Ed Sheeran has been stuck in a long legal battle going on since 2018 with grime artist Sami Chokri, who performs as Sami Switch, and music producer Ross O’Donoghue. Sheeran is being accused of stealing parts of another song for his hit single Shape of You. The star is accused of lifting his song’s “Oh I, oh I, oh I” hook from Sami Chokri’s 2015 single Oh Why.
The Perfect crooner denied having heard Mr. Chokri’s song and shunned the rumors. He said that his friends might have played it to him before he wrote Shape of You in October 2016. His upbeat pop track became 2017’s best-selling single and remains the most-played song of all time on Spotify.
On Tuesday the British top charter Ed Sheeran sang part of his 2017 uber hit Shape Of You in court in a copyright trial over the tune and said that songs can sound comparable without being replicated.
While being interrogated by Chokri and O’Donoghue’s attorney Andrew Sutcliffe in court, Sheeran sang the Oh I snare and lines from tunes remembering Nina Simone’s Feeling Good for a similar key to show how tunes can sound the same.

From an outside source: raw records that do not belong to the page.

-- ==== Sys2Proof/Machine/State.lean ====
section
/-! DEFINITION. The engine's state as plain data: the registers of R22, the host's side of the command port and the reset
input, the record of what left the engine on its ports, and the chip's register space as the engine has written it. -/

namespace Sys2Proof.Machine

/-- Why a step could stop outside the engine's own state. EMPTY ON PURPOSE: the spec describes every fault of R151 as
an effect (FAULT, FAULT_CODE and a response, R150) and what the engine does after it (R152), so each is a next state
(log entry 5). -/
inductive Fault where
  deriving DecidableEq, Repr

/-- Why an instruction has no meaning. -/
inductive Refusal where
  /-- Raised by an arm of `exec` whose instruction has no meaning yet; no arm raises it now. Safe. -/
  | notModelled (mnemonic : String)
  deriving DecidableEq, Repr

/-- The eight bytes of a block write, at register offsets 0 to 7 (R42, R70). -/
structure Block where
  b0 : Byte
  b1 : Byte
  b2 : Byte
  b3 : Byte
  b4 : Byte
  b5 : Byte
  b6 : Byte
  b7 : Byte
  deriving DecidableEq, Repr

/-- What the engine hands the transport: one register write, or one block of eight (R42). -/
inductive Transaction where
  /-- `W(addr, v)`. -/
  | w (addr : Byte) (v : Byte)
  /-- `B(addr, [v0, ..., v7])`. -/
  | b (addr : Byte) (bytes : Block)
  deriving DecidableEq, Repr

/-- A response before it is laid out as a word (R68). -/
inductive Response where
  | ok
  | result (a b c : BitVec 32)
  | fault (code : FaultCode)
  deriving DecidableEq, Repr

/-- One thing that left the engine: a transaction on the transaction port, or a word on the response port (R60). -/
inductive PortEvent where
  | write (t : Transaction)
  | response (w : RespWord)
  deriving DecidableEq, Repr

/-- One thing the host does to the engine: it offers a command word, or it gives the reset event (R60, R170). -/
inductive HostInput where
  | command (w : CmdWord)
  | reset
  deriving DecidableEq, Repr

/-- The chip's register space: (register number, byte) pairs with register numbers strictly rising.
A register that is not listed has received nothing: its content is unknown (R171; log entry 7). -/
abbrev Memory := List Host.Cell

/-- Everything the spec gives the machine. -/
structure State where
  /-- VCO_REF (R23). -/
  vcoRef : BitVec 32
  /-- RDIV, the shared output-divide exponent (R25). -/
  rdiv : BitVec 3
  /-- DRIVE[0] (R26). -/
  drive0 : BitVec 2
  /-- DRIVE[1] (R26). -/
  drive1 : BitVec 2
  /-- DRIVE[2] (R26). -/
  drive2 : BitVec 2
  /-- EN_MASK, bit ch = 1 means channel ch is disabled (R27, R28). -/
  enMask : BitVec 8
  /-- INIT_DONE (R29). -/
  initDone : Bool
  /-- FAULT (R30). -/
  fault : Bool
  /-- FAULT_CODE (R30, R151). -/
  faultCode : BitVec 4
  /-- What the host does from here on, first to come first (R60, R170; log entry 2). -/
  inputs : List HostInput
  /-- What the engine has put on its ports, oldest first: the transcript of R16 (log entry 8). -/
  trace : List PortEvent
  /-- The chip's register space as the transport has delivered it (R41, R43, R51; log entry 7). -/
  chip : Memory
  deriving DecidableEq, Repr

/-- The engine right after reset (R22, R170), with nothing offered, nothing emitted, and nothing known of the chip
(R171; log entry 7). -/
def State.reset : State where
  vcoRef := 875000000#32
  rdiv := 0#3
  drive0 := 1#2
  drive1 := 1#2
  drive2 := 1#2
  enMask := 0xFF#8
  initDone := false
  fault := false
  faultCode := 0#4
  inputs := []
  trace := []
  chip := []

end Sys2Proof.Machine
end

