-- ==== Sys2Proof/Machine/Step.lean ====
section
/-! DEFINITION. The step, and how a table word is made the next command. -/

namespace Sys2Proof.Machine

/-- One step of the engine. -/
def step (s : State) : Host.Outcome State Fault Refusal := serve s

/-- `s` with a table word offered as the host's next command (log entry 2). -/
def State.withFetchWord (s : State) (nbits w : Nat) : State := offerNext (tableWord nbits w) s

end Sys2Proof.Machine
end

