-- ==== Sys2Proof/Certificates/Slice0/Obligations.lean ====
section
/-! DEFINITION. The statements for the provers. A channel c of the spec is written as a command operand by
`BitVec.ofNat 2 (channelIndex c)`, which is 0, 1 or 2; the operand 3 has statements of its own. -/

open Sys2Proof Sys2Proof.Machine

/-! Encoding -/

/-- R77: the seven worked encodings decode to the commands they stand for. -/
def Obligations.WorkedEncodingsDecode : Prop :=
  decode 0x1000000000000000#64 = .instr .init ∧
  decode 0x20000000006D1A2B#64 = .instr (.setfreq 0#2 7150123#32) ∧
  decode 0x20000002067F3540#64 = .instr (.setfreq 2#2 109000000#32) ∧
  decode 0x30000000342770C0#64 = .instr (.setvco 875000000#32) ∧
  decode 0x4000000000000003#64 = .instr (.setrdiv 3#3) ∧
  decode 0x5000000200000003#64 = .instr (.setdrive 2#2 3#2) ∧
  decode 0x60000000006D1A2B#64 = .instr (.compute 7150123#32)

/-- R62, R63, R64: every instruction's word decodes back to it, with every operand at every value of its field. -/
def Obligations.DecodeUndoesEncode : Prop :=
  ∀ i : Instr, decode (encode i) = .instr i

/-- R62, R66: a word that decodes to an instruction is that instruction's word, so the decoder ignores no bit. -/
def Obligations.EncodeUndoesDecode : Prop :=
  ∀ (w : CmdWord) (i : Instr), decode w = .instr i → encode i = w

/-- R63: each word's operands are the fields of the word, read as numbers. -/
def Obligations.OperandsAreTheFields : Prop :=
  ∀ (w : CmdWord) (i : Instr), decode w = .instr i →
    match i with
    | .init => wordOp w = 1
    | .setfreq ch fout => wordOp w = 2 ∧ ch.toNat = wordCh w ∧ fout.toNat = wordData w
    | .setvco vco => wordOp w = 3 ∧ vco.toNat = wordData w
    | .setrdiv r => wordOp w = 4 ∧ r.toNat = wordData w % 8
    | .setdrive ch code => wordOp w = 5 ∧ ch.toNat = wordCh w ∧ code.toNat = wordData w % 4
    | .compute fout => wordOp w = 6 ∧ fout.toNat = wordData w

/-- R75, R76: a line assembles exactly when its operands fit, and to the words of the commands it stands for; a current
fits when it is 2, 4, 6 or 8 mA. -/
def Obligations.AssembledLinesFit : Prop :=
  ∀ ch fout r code ma : Nat,
    assembleWords .init = some [0x1000000000000000#64] ∧
    ((ch ≤ 3 ∧ fout < 2 ^ 32 → assembleWords (.setfreq ch fout) = some [BitVec.ofNat 64 (2 * 2 ^ 60 + ch * 2 ^ 32 + fout)]) ∧
     (¬(ch ≤ 3 ∧ fout < 2 ^ 32) → assembleWords (.setfreq ch fout) = none)) ∧
    ((fout < 2 ^ 32 → assembleWords (.setvco fout) = some [BitVec.ofNat 64 (3 * 2 ^ 60 + fout)]) ∧
     (¬fout < 2 ^ 32 → assembleWords (.setvco fout) = none)) ∧
    ((r ≤ 7 → assembleWords (.setrdiv r) = some [BitVec.ofNat 64 (4 * 2 ^ 60 + r)]) ∧
     (¬r ≤ 7 → assembleWords (.setrdiv r) = none)) ∧
    ((ch ≤ 3 ∧ code ≤ 3 → assembleWords (.setdrive ch code) = some [BitVec.ofNat 64 (5 * 2 ^ 60 + ch * 2 ^ 32 + code)]) ∧
     (¬(ch ≤ 3 ∧ code ≤ 3) → assembleWords (.setdrive ch code) = none)) ∧
    ((fout < 2 ^ 32 → assembleWords (.compute fout) = some [BitVec.ofNat 64 (6 * 2 ^ 60 + fout)]) ∧
     (¬fout < 2 ^ 32 → assembleWords (.compute fout) = none)) ∧
    assembleWords (.disable ch) = assembleWords (.setfreq ch 0) ∧
    ((code ≤ 3 → assembleWords (.setdriveMa ch (2 * code + 2)) = assembleWords (.setdrive ch code)) ∧
     (¬(ma = 2 ∨ ma = 4 ∨ ma = 6 ∨ ma = 8) → assembleWords (.setdriveMa ch ma) = none)) ∧
    ((ch ≤ 3 ∧ fout < 2 ^ 32 ∧ r ≤ 7 → assembleWords (.setfreqx ch fout r) =
       some [BitVec.ofNat 64 (4 * 2 ^ 60 + r), BitVec.ofNat 64 (2 * 2 ^ 60 + ch * 2 ^ 32 + fout),
         0x4000000000000000#64]) ∧
     (¬(ch ≤ 3 ∧ fout < 2 ^ 32 ∧ r ≤ 7) → assembleWords (.setfreqx ch fout r) = none))

/-! The step -/

/-- R61, R62: with FAULT = 0, a word on the command port that decodes runs as exactly the instruction it decodes to.
That the host's inputs stand in a list is the model's choice (log entry 2). -/
def Obligations.StepRunsDecodedInstruction : Prop :=
  ∀ (s : State) (w : CmdWord) (rest : List HostInput) (i : Instr),
    s.inputs = .command w :: rest → s.fault = false → decode w = .instr i →
    step s = exec i { s with inputs := rest }

/-- The host's table word is the next command the engine takes: the model's choice of where a command word comes from
(log entry 2). -/
def Obligations.FetchedTableWordRuns : Prop :=
  ∀ (s : State) (w : Nat) (i : Instr),
    s.fault = false → decodeTableWord 64 w = some i → step (s.withFetchWord 64 w) = exec i s

/-- R173: with nothing from the host the engine waits, and nothing changes. That waiting is a step that changes nothing is
the model's choice (log entry 4). -/
def Obligations.EngineWaitsForCommand : Prop :=
  ∀ s : State, s.inputs = [] → step s = .next s

/-- R65: an accepted word with a reserved opcode raises ILLEGAL_OPCODE and performs nothing of the command. -/
def Obligations.ReservedOpcodeFaults : Prop :=
  ∀ (s : State) (w : CmdWord), (w.toNat / 2 ^ 60 = 0 ∨ (7 ≤ w.toNat / 2 ^ 60 ∧ w.toNat / 2 ^ 60 ≤ 15)) →
    runWord w s = .next (s.faulted 1#4)

/-- R66: an accepted word with a set reserved bit, or a nonzero field its command does not use, raises RESERVED_BITS. -/
def Obligations.ReservedBitsFault : Prop :=
  ∀ (s : State) (w : CmdWord), (1 ≤ wordOp w ∧ wordOp w ≤ 6) →
    (wordRsvd w ≠ 0 ∨
      ((wordOp w = 1 ∨ wordOp w = 3 ∨ wordOp w = 4 ∨ wordOp w = 6) ∧ wordCh w ≠ 0) ∨
      (wordOp w = 1 ∧ wordData w ≠ 0) ∨
      (wordOp w = 4 ∧ wordData w / 8 ≠ 0) ∨
      (wordOp w = 5 ∧ wordData w / 4 ≠ 0)) →
    runWord w s = .next (s.faulted 2#4)

/-- R67: an accepted SETFREQ or SETDRIVE word with CH = 3 and no reserved bit set raises ILLEGAL_CHANNEL, initialised or
not; and so does the instruction with the channel operand 3. -/
def Obligations.ChannelThreeFaults : Prop :=
  (∀ (s : State) (w : CmdWord), (wordOp w = 2 ∨ wordOp w = 5) → wordCh w = 3 → ¬ReservedBitsSet w →
    runWord w s = .next (s.faulted 3#4)) ∧
  (∀ (s : State) (fout : Freq) (code : BitVec 2),
    exec (.setfreq 3#2 fout) s = .next (s.faulted 3#4) ∧ exec (.setdrive 3#2 code) s = .next (s.faulted 3#4))

/-- R154: of the faults that apply to a command, the engine reports the first in the spec's order; where none applies it
reports none. -/
def Obligations.FirstApplicableFaultReported : Prop :=
  ∀ (s t : State) (w : CmdWord) (rest : List HostInput),
    s.inputs = .command w :: rest → s.fault = false → step s = .next t →
    match firstFault w s with
    | some code => t = State.faulted { s with inputs := rest } code
    | none => t.fault = false ∧ t.faultCode = s.faultCode

/-- R155: a faulting command changes no engine register other than FAULT and FAULT_CODE and emits no transaction. -/
def Obligations.FaultingCommandChangesNothingElse : Prop :=
  ∀ (i : Instr) (s t : State), s.fault = false → exec i s = .next t → t.fault = true →
    ∃ code : BitVec 4, 1 ≤ code.toNat ∧ code.toNat ≤ 8 ∧ t = State.faulted s code

/-- R152: while FAULT = 1 a command offered changes nothing, and only reset clears FAULT. That the offer
lapses is the model's choice (log entry 3). -/
def Obligations.StoppedUntilReset : Prop :=
  (∀ (s : State) (w : CmdWord) (rest : List HostInput), s.fault = true → s.inputs = .command w :: rest →
    ∃ rest' : List HostInput, step s = .next { s with inputs := rest' } ∧
      status { s with inputs := rest' } = status s) ∧
  (∀ s t : State, s.fault = true → step s = .next t → t.fault = false → ∃ rest, s.inputs = .reset :: rest)

/-- R188, R189: a command finishes in a bounded number of steps; here, whatever the state, one step answers a next state.
That this holds where nothing is offered, where an offer lapses and where the engine faults is the model's choice (log
entries 4, 3 and 5). -/
def Obligations.EveryStepCompletes : Prop :=
  ∀ s : State, ∃ t : State, step s = .next t

/-- R61, R189: an accepted command emits at most five transactions, all of them before its one response, and the chip
has received them in order (R51, R52). The trace and the chip's image are the model's record (log entries 7 and 8). -/
def Obligations.TransactionsThenOneResponse : Prop :=
  ∀ (i : Instr) (s t : State), exec i s = .next t →
    ∃ (ts : List Transaction) (r : RespWord), ts.length ≤ 5 ∧
      t.trace = s.trace ++ ts.map PortEvent.write ++ [.response r] ∧
      t.chip = ts.foldl deliver s.chip ∧
      r.extractLsb' 126 2 ≠ 3#2

/-! Reset -/

/-- R170: the registers' values right after power-on, and after the reset event in any state. -/
def Obligations.ResetStateValues : Prop :=
  ∀ t : State, (t = State.reset ∨ ∃ s : State, t = resetEvent s) →
    t.vcoRef = 875000000#32 ∧ t.rdiv = 0#3 ∧ t.drive0 = 1#2 ∧ t.drive1 = 1#2 ∧ t.drive2 = 1#2 ∧
    t.enMask = 0xFF#8 ∧ t.initDone = false ∧ t.fault = false ∧ t.faultCode = 0#4

/-- R170, R171: the reset event sets every engine register, emits no transaction and does not touch the chip.
That it comes between commands, in the list of inputs, is the model's choice (log entry 6). -/
def Obligations.ResetEventSetsRegisters : Prop :=
  ∀ (s : State) (rest : List HostInput), s.inputs = .reset :: rest →
    step s = .next
      { vcoRef := 875000000#32, rdiv := 0#3, drive0 := 1#2, drive1 := 1#2, drive2 := 1#2, enMask := 0xFF#8,
        initDone := false, fault := false, faultCode := 0#4, inputs := rest, trace := s.trace, chip := s.chip }

/-! Ports -/

/-- R68: the fields of the response words; every other bit is 0. -/
def Obligations.ResponseWordFields : Prop :=
  responseWord .ok = 0#128 ∧
  (∀ a b c : BitVec 32, (responseWord (.result a b c)).toNat =
    1 * 2 ^ 126 + a.toNat * 2 ^ 64 + b.toNat * 2 ^ 32 + c.toNat) ∧
  (∀ code : FaultCode, (responseWord (.fault code)).toNat = 2 * 2 ^ 126 + (faultCodeBits code).toNat * 2 ^ 96) ∧
  faultCodeBits .illegalOpcode = 1#4 ∧ faultCodeBits .reservedBits = 2#4 ∧ faultCodeBits .illegalChannel = 3#4 ∧
  faultCodeBits .notInitialised = 4#4 ∧ faultCodeBits .reinit = 5#4 ∧ faultCodeBits .computeOutOfRange = 6#4 ∧
  faultCodeBits .dividerOutOfField = 7#4 ∧ faultCodeBits .vcoZeroWhileEnabled = 8#4

/-- R60: the status output is FAULT in bit 4 and FAULT_CODE in bits 3..0. -/
def Obligations.StatusShowsFault : Prop :=
  ∀ s : State, (status s).toNat = (if s.fault = true then 16 else 0) + s.faultCode.toNat

/-- R43: a block has the effect of the eight single writes in ascending address order. -/
def Obligations.BlockIsEightWrites : Prop :=
  ∀ (m : Memory) (a : Nat) (d : Block), a + 7 < 256 →
    deliver m (.b (BitVec.ofNat 8 a) d) =
      [Transaction.w (BitVec.ofNat 8 a) d.b0, .w (BitVec.ofNat 8 (a + 1)) d.b1, .w (BitVec.ofNat 8 (a + 2)) d.b2,
       .w (BitVec.ofNat 8 (a + 3)) d.b3, .w (BitVec.ofNat 8 (a + 4)) d.b4, .w (BitVec.ofNat 8 (a + 5)) d.b5,
       .w (BitVec.ofNat 8 (a + 6)) d.b6, .w (BitVec.ofNat 8 (a + 7)) d.b7].foldl deliver m

/-! The divider calculator -/

/-- R86: the normalization loop equals one shift by k = max(0, L − 20), which leaves c below 2^20. -/
def Obligations.NormalizationIsOneShift : Prop :=
  ∀ vco fout : Freq, fout ≠ 0#32 →
    computeDivider vco fout = closedDivider vco.toNat fout.toNat ∧
    closedShift fout.toNat ≤ 12 ∧ (closedShift fout.toNat = 0 ↔ fout.toNat < 2 ^ 20) ∧
    (computeDivider vco fout).c < 2 ^ 20 ∧
    (fout.toNat ≤ 109000000 → closedShift fout.toNat ≤ 7)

Chokri and O’Donoghue said the Oh I hook in Shape Of You is “strikingly similar” to the Oh Why hook in their song but Sheeran and his co-writers have denied the accusations saying that they haven’t listened to their track ever before.
On being asked about the similarities between the “Oh Why” and “Oh I” hooks, Sheeran repeatedly told the High Court in London that
“They’re both pentatonic scales and they both use vowels.”